SOAPdenovo-Trans: De novo transcriptome assembly with short RNA-Seq reads
Yinlong Xie, Gengxiong Wu, Jingbo Tang, Ruibang Luo, Jordan Patterson, Shanlin Liu, Weihua Huang, Guangzhu He, Shengchang Gu, Shengkang Li, Xin Zhou, Tak-Wah Lam, Yingrui Li, Xun Xu, Gane Ka-Shu Wong, Jun Wang
(Submitted on 29 May 2013)
Motivation: Transcriptome sequencing has long been the favored method for quickly and inexpensively obtaining the sequences of many (but not all) of the genes from an organism with no reference genome. With the rapidly increasing throughputs and decreasing costs of next generation sequencing, RNA-Seq has gained in popu-larity; but given the short reads (e.g. 2 * 90 bp paired ends), de novo assembly to recover complete full length gene sequences remains an algorithmic challenge.

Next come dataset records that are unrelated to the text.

/-- A byte as the bus sees it when its talker asserts DAV: the data lines, EOI, and whether it is under ATN (R83, R84). -/
structure Talked where
  dio : Byte
  eoi : Bool
  atn : Bool
  deriving DecidableEq, Repr

/-- The bytes the block puts on the bus in `k` steps: one at each step at which its DAV goes from released to asserted. -/
def busTrace : (k : Nat) → State → List Talked
  | 0, _ => []
  | k + 1, s =>
    match step s with
    | .next t =>
      (if t.drv.dav && !s.drv.dav then [⟨t.drv.dio, t.drv.eoi, t.drv.atn⟩] else []) ++ busTrace k t
    | .fault _ => []
    | .refused _ => []

/-- `k` steps lead from `s` to `t`, and the block puts the bytes `tr` on the bus in them. -/
def Executes (k : Nat) (s t : State) (tr : List Talked) : Prop := Runs k s t ∧ busTrace k s = tr

/-- The bytes of a message as the bus sees them: EOI with the last byte only, and only when `useEoi` (R184). -/
def talkedMessage (useEoi atn : Bool) : List Byte → List Talked
  | [] => []
  | b :: bs => ⟨b, useEoi && bs.isEmpty, atn⟩ :: talkedMessage useEoi atn bs

/-- Command bytes as the bus sees them: under ATN, without EOI (R180, R181). -/
def talkedCommands (bs : List Byte) : List Talked := bs.map fun b => ⟨b, false, true⟩

/-! ### The environment's moves, written as schedules -/

/-- The environment leaves `n` steps to the block. -/
def passes (n : Nat) : List Item := List.replicate n .pass

/-- `n` ticks. -/
def ticks (n : Nat) : List Item := List.replicate n (.message (encode .tick))

/-- One `BUS_DRIVE`. -/
def drives (d : BusDrive) : List Item := [.message (encode (.busDrive d))]

/-- A talker puts a byte on the bus with DAV asserted (R168). -/
def talkerOn (v : Byte) (eoi : Bool) : BusDrive :=
  { BusDrive.none with dav := some true, eoi := some eoi, dio := some v }

/-- A talker releases DAV, EOI and the data lines (R168). -/
def talkerOff : BusDrive := { BusDrive.none with dav := some false, eoi := some false, dio := some 0x00#8 }

/-- A conforming talker's byte (R168), from line `r1` of `RECEIVE_BYTE` on: the block reaches the poll of `r4`, the talker
asserts DAV, the block latches and accepts, the talker releases DAV, and the block takes `n` more steps, the first four of
which end the operation. -/
def talkerByte (v : Byte) (eoi : Bool) (n : Nat) : List Item :=
  passes 5 ++ drives (talkerOn v eoi) ++ passes 7 ++ drives talkerOff ++ passes n

/-- A conforming talker's bytes, from line `r1` of the first `RECEIVE_BYTE` of a `RECEIVE_MESSAGE` on: after each byte the
block takes lines `m1` and `m2`. -/
def talkerMessage : List (Byte × Bool) → List Item
  | [] => []
  | (v, eoi) :: rest => talkerByte v eoi 6 ++ talkerMessage rest

/-- A byte that stands on the bus with DAV asserted when `RECEIVE_BYTE` is at line `r1`, and is released after the block
has accepted it; then `n` more steps, the first four of which end the operation. -/
def talkerWaiting (n : Nat) : List Item := passes 12 ++ drives talkerOff ++ passes n

/-- A conforming listener (R168), from line `s2` of `SEND_BYTE` on: it lets `polls` polls of the `WAIT` at line `s7` pass,
asserts NRFD and releases NDAC, and after DAV is released asserts NDAC and releases NRFD. -/
def listenerByte (polls : Nat) : List Item :=
  passes (10 + 2 * polls) ++ drives { BusDrive.none with nrfd := some true } ++
    drives { BusDrive.none with ndac := some false } ++ passes 3 ++
    drives { BusDrive.none with ndac := some true } ++ drives { BusDrive.none with nrfd := some false } ++ passes 1

/-! ### The states the rules leave -/

/-- A request that returns: the block is idle and the result is recorded (R100, R345). -/
def State.returned (s : State) (r : Ret) : State :=
  { s with pc := [], ret := r, out.results := s.out.results ++ [r] }

/-- An operation that ends with result `r`: its caller, the top of `rest`, gets `r`; nobody's caller is the requester
(R21, R100). -/
def State.handed (s : State) (r : Ret) (rest : List Frame) : State :=
  if rest = [] then s.returned r else { s with pc := rest, ret := r }

/-- The exit state of a `SEND_BYTE` whose waits were met without a tick (R159). -/
def State.afterSend (s : State) : State :=
  { s with hs.xcvr := .talk, hs.tmoCnt := 0#16, hs.tickEn := false, drv.nrfd := false, drv.ndac := false,
           drv.dav := false, drv.eoi := false, drv.dio := 0x00#8 }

Results: We present SOAPdenovo-Trans, a de novo transcriptome assembler designed specifically for RNA-Seq. Its performance was evaluated on 2Gb and 5Gb of transcriptome data from mouse and rice. Using the known transcripts from these two well-annotated genomes as a benchmark, we assessed how SOAPdenovo-Trans and other competing software handle the practical issues of alterna-tive splicing and variable expression levels. Compared with other de novo transcriptome assemblers, SOAPdenovo-Trans provides high-er contiguity, lower redundancy, and faster execution.